**Exercise prompt**. Find the line containing "theorem test_decode_rbRd : decodeTableWord" in the records below. Copy exactly that line and each one after it, ending at the line containing "def windowBase : Nat := 0x7FFFFFFFC00000", and nothing more.

**Records shown**.
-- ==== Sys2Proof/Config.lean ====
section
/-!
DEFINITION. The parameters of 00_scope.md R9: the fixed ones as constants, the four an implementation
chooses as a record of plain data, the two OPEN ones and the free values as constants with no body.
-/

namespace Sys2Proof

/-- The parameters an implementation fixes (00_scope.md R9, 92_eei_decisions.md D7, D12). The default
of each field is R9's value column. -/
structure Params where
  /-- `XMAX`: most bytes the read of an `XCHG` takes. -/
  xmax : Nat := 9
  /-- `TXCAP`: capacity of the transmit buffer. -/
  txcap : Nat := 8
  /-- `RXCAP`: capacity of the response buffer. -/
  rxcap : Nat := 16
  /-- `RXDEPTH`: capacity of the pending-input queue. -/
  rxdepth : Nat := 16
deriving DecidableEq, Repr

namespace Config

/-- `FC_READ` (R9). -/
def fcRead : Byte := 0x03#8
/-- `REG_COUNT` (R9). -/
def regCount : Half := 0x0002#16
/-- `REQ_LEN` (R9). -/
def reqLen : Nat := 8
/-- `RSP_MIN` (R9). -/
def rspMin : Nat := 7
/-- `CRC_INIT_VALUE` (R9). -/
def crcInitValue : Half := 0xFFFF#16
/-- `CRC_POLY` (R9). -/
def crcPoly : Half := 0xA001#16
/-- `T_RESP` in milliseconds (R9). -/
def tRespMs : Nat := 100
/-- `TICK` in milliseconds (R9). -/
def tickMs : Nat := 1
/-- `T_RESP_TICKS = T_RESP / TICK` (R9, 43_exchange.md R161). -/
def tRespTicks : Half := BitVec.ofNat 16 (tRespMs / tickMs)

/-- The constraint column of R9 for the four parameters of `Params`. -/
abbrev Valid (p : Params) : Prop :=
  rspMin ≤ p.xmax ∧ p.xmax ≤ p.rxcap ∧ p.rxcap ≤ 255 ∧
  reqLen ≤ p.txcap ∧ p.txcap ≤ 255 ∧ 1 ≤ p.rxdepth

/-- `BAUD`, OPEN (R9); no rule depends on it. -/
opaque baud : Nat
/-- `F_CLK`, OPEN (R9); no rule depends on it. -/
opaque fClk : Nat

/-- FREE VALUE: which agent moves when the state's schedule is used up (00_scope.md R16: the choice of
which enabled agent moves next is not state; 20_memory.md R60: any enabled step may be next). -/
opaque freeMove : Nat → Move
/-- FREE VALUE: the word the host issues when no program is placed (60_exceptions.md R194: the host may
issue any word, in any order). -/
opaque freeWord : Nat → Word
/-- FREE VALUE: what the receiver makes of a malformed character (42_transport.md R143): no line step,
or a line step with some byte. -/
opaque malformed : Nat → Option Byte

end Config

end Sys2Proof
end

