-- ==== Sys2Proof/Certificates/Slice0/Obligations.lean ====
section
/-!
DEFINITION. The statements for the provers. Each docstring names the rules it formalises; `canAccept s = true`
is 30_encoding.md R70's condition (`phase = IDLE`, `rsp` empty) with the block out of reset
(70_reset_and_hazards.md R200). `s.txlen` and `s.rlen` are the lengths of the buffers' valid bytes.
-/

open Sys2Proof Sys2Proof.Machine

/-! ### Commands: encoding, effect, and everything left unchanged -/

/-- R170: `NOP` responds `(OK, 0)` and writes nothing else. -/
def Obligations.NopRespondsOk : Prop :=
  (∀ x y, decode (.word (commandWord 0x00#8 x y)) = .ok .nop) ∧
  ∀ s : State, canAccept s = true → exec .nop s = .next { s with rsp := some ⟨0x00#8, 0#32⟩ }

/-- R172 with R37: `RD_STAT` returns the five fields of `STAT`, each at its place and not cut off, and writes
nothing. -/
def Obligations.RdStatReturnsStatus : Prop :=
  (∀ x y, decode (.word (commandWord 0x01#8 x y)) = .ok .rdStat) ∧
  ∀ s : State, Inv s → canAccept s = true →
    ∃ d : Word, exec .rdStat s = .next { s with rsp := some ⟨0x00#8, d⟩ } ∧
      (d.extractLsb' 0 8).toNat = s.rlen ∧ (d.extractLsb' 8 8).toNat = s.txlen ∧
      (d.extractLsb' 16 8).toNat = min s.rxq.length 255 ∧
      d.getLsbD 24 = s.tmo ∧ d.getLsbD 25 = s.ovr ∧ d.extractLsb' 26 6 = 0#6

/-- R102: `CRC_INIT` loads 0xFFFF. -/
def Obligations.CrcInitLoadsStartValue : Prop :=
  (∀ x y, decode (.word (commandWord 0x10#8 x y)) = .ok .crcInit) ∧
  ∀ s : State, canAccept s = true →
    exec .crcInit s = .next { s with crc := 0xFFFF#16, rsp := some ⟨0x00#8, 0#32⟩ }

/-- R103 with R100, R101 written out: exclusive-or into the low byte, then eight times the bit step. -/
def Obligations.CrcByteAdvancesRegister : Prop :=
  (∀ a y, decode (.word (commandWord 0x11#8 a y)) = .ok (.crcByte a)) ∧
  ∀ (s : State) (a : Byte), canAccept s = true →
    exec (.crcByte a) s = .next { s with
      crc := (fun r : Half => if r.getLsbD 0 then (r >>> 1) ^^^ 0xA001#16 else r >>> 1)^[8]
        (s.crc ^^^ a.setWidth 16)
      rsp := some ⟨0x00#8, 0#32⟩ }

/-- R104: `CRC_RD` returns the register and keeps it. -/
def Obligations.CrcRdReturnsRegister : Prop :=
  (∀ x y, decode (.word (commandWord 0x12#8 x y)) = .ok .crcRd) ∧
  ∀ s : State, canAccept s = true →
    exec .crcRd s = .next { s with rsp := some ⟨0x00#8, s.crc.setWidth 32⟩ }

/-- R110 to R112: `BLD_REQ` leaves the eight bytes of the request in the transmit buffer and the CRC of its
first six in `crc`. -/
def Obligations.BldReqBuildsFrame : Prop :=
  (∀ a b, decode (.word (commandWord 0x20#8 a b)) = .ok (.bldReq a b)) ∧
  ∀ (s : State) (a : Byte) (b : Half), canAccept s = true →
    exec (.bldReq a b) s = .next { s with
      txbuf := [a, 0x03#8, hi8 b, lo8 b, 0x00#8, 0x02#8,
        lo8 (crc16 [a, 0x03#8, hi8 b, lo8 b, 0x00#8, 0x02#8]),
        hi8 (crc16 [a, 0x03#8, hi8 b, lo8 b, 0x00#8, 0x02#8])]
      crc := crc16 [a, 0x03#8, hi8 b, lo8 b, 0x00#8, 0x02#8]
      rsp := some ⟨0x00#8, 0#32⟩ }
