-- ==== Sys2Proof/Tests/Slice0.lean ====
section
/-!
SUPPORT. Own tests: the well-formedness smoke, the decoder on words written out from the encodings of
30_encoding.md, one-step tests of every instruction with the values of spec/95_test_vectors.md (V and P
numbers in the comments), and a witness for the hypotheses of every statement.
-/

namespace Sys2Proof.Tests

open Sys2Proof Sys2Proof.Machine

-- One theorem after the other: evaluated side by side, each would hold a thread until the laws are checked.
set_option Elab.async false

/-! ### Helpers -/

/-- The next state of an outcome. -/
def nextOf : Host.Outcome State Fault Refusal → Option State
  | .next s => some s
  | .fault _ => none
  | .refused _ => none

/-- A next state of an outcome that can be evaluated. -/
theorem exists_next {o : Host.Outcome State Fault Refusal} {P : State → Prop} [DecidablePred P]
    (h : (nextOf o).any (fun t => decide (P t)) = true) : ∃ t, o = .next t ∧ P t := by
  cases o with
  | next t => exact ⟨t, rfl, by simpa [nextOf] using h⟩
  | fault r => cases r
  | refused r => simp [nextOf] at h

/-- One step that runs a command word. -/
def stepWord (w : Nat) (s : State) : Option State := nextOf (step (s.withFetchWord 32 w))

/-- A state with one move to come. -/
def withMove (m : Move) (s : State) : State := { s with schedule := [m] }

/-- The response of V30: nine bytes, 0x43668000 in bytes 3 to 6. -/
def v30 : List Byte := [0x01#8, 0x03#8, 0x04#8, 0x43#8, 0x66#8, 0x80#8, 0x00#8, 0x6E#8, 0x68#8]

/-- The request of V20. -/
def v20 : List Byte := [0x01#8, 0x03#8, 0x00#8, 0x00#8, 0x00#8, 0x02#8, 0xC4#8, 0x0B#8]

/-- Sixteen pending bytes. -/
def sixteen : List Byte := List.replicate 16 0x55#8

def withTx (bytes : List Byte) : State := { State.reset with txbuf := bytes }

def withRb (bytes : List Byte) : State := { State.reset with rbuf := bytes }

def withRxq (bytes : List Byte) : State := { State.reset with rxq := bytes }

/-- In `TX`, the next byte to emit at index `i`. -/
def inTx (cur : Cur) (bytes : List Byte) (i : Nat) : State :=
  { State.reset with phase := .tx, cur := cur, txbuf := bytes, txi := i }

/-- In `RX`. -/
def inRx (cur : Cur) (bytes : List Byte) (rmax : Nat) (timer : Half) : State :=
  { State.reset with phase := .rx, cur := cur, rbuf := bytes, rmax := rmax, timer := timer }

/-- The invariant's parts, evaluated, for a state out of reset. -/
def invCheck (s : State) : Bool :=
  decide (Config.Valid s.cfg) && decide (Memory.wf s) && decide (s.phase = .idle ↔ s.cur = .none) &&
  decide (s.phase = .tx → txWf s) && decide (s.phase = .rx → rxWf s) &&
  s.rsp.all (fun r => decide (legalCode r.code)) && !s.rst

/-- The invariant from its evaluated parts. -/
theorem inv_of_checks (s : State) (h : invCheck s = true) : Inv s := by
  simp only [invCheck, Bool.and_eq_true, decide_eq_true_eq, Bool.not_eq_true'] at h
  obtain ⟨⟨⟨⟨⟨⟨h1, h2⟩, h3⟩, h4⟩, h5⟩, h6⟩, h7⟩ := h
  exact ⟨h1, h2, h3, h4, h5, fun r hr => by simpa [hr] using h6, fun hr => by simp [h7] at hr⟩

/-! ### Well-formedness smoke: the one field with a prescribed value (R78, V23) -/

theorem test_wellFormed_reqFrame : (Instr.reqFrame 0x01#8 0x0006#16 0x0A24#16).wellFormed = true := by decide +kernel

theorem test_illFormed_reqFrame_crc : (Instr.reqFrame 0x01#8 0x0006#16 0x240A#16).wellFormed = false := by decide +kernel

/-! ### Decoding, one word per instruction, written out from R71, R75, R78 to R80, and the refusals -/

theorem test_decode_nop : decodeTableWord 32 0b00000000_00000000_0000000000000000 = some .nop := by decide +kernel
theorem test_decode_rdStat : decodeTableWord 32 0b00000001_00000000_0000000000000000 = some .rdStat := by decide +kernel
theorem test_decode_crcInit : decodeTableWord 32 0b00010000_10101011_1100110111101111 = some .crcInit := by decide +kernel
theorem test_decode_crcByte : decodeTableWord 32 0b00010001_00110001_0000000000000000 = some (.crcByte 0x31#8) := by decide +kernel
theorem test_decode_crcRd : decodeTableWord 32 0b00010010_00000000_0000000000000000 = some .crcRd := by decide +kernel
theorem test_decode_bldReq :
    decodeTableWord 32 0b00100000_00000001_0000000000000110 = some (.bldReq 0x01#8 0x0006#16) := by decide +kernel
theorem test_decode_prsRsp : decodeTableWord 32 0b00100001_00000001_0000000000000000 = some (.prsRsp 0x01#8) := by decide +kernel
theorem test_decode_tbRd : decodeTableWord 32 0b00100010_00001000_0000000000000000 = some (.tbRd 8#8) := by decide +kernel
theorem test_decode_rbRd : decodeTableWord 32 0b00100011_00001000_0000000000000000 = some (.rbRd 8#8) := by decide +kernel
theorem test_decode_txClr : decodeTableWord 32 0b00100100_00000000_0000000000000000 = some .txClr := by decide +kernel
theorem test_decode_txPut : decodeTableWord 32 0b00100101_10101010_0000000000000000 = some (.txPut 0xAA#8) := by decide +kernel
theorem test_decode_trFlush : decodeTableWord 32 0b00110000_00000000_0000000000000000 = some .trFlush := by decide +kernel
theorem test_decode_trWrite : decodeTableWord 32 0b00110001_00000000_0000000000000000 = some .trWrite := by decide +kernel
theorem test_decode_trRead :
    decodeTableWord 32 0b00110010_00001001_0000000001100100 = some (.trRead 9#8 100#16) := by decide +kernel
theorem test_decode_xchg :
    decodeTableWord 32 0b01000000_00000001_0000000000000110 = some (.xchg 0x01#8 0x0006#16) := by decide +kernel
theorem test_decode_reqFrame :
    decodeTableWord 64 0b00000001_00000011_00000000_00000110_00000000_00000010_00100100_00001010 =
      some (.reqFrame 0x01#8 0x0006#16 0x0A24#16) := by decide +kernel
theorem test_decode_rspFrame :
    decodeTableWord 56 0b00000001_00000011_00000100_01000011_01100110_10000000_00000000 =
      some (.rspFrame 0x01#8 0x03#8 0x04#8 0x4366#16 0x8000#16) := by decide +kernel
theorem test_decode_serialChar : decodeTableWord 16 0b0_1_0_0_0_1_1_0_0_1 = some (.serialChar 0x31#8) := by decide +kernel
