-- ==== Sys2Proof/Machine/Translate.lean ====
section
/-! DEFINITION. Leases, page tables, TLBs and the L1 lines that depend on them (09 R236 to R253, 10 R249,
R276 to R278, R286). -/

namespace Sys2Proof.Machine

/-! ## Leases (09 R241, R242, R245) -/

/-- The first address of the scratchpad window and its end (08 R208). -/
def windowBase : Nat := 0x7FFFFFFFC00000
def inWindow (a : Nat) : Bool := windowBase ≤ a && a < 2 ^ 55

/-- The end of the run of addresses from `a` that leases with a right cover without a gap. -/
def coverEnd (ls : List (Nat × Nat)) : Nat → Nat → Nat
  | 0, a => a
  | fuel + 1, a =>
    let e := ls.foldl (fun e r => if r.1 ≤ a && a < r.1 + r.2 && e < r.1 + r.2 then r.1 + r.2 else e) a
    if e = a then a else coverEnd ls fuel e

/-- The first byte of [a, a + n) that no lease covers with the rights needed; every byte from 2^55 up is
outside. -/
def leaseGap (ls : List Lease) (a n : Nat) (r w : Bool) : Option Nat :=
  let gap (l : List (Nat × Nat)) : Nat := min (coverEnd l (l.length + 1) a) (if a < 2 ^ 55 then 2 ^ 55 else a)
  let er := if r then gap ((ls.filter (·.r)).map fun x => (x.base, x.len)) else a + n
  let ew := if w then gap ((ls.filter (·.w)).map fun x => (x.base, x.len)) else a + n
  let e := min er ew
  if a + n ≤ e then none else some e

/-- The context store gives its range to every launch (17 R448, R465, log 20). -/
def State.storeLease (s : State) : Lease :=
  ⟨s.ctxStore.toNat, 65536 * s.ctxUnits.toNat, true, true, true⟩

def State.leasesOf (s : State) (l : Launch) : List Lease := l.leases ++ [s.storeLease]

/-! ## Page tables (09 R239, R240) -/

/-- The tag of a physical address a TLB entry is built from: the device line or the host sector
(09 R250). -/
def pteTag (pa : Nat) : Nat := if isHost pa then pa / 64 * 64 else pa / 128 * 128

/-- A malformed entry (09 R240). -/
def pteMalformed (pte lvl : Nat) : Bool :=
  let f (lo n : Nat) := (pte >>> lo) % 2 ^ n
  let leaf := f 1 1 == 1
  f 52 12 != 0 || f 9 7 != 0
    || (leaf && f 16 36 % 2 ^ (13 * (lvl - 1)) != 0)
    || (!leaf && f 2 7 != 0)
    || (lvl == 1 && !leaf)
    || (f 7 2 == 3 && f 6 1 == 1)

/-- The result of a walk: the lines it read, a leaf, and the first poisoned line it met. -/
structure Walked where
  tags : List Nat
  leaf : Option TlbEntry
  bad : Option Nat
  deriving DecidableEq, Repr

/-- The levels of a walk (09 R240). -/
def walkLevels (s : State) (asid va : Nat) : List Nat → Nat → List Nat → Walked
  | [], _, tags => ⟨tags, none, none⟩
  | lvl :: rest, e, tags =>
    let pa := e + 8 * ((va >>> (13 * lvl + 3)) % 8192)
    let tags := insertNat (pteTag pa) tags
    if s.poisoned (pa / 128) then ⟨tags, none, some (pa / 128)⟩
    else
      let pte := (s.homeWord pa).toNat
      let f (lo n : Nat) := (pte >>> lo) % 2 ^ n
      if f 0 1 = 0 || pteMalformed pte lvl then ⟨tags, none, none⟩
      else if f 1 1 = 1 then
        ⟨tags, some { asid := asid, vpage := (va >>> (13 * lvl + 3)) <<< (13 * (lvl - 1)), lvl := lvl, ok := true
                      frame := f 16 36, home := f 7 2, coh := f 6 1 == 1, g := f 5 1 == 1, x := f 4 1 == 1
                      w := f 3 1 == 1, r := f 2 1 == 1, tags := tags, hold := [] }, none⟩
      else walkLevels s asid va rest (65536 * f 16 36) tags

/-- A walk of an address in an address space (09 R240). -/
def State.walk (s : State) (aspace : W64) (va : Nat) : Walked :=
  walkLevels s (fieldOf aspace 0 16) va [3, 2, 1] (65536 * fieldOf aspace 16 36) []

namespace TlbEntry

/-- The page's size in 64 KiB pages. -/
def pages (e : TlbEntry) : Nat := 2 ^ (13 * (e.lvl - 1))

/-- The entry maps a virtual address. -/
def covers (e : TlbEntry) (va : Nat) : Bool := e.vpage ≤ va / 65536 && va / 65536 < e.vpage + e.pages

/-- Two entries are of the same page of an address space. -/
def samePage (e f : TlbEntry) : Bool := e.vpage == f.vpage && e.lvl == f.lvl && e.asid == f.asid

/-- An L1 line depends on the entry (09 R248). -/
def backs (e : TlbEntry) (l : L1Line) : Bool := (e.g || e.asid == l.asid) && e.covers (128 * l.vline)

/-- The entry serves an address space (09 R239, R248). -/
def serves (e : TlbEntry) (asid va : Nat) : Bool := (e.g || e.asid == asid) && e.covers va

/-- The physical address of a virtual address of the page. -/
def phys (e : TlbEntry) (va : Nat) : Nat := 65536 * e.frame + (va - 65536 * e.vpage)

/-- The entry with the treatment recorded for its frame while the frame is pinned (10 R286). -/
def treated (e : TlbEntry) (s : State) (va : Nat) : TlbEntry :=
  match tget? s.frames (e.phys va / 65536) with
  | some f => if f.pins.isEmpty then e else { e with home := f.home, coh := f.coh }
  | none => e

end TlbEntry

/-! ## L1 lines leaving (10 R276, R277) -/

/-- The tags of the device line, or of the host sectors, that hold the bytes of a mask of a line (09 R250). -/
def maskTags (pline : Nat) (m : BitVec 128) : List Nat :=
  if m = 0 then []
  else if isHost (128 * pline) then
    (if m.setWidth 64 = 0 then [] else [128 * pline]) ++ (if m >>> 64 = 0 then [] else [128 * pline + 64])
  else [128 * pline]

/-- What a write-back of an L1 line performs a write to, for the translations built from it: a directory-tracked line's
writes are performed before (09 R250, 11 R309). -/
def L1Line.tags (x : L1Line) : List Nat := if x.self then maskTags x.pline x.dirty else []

**Reply**.
theorem test_decode_rbRd : decodeTableWord 32 0b00100011_00001000_0000000000000000 = some (.rbRd 8#8) := by decide +kernel
theorem test_decode_txClr : decodeTableWord 32 0b00100100_00000000_0000000000000000 = some .txClr := by decide +kernel
theorem test_decode_txPut : decodeTableWord 32 0b00100101_10101010_0000000000000000 = some (.txPut 0xAA#8) := by decide +kernel
theorem test_decode_trFlush : decodeTableWord 32 0b00110000_00000000_0000000000000000 = some .trFlush := by decide +kernel
theorem test_decode_trWrite : decodeTableWord 32 0b00110001_00000000_0000000000000000 = some .trWrite := by decide +kernel
theorem test_decode_trRead :
    decodeTableWord 32 0b00110010_00001001_0000000001100100 = some (.trRead 9#8 100#16) := by decide +kernel
theorem test_decode_xchg :
    decodeTableWord 32 0b01000000_00000001_0000000000000110 = some (.xchg 0x01#8 0x0006#16) := by decide +kernel
theorem test_decode_reqFrame :
    decodeTableWord 64 0b00000001_00000011_00000000_00000110_00000000_00000010_00100100_00001010 =
      some (.reqFrame 0x01#8 0x0006#16 0x0A24#16) := by decide +kernel
theorem test_decode_rspFrame :
    decodeTableWord 56 0b00000001_00000011_00000100_01000011_01100110_10000000_00000000 =
      some (.rspFrame 0x01#8 0x03#8 0x04#8 0x4366#16 0x8000#16) := by decide +kernel
theorem test_decode_serialChar : decodeTableWord 16 0b0_1_0_0_0_1_1_0_0_1 = some (.serialChar 0x31#8) := by decide +kernel
-- ==== Sys2Proof/Machine/Translate.lean ====
section
/-! DEFINITION. Leases, page tables, TLBs and the L1 lines that depend on them (09 R236 to R253, 10 R249,
R276 to R278, R286). -/

namespace Sys2Proof.Machine

/-! ## Leases (09 R241, R242, R245) -/

/-- The first address of the scratchpad window and its end (08 R208). -/
def windowBase : Nat := 0x7FFFFFFFC00000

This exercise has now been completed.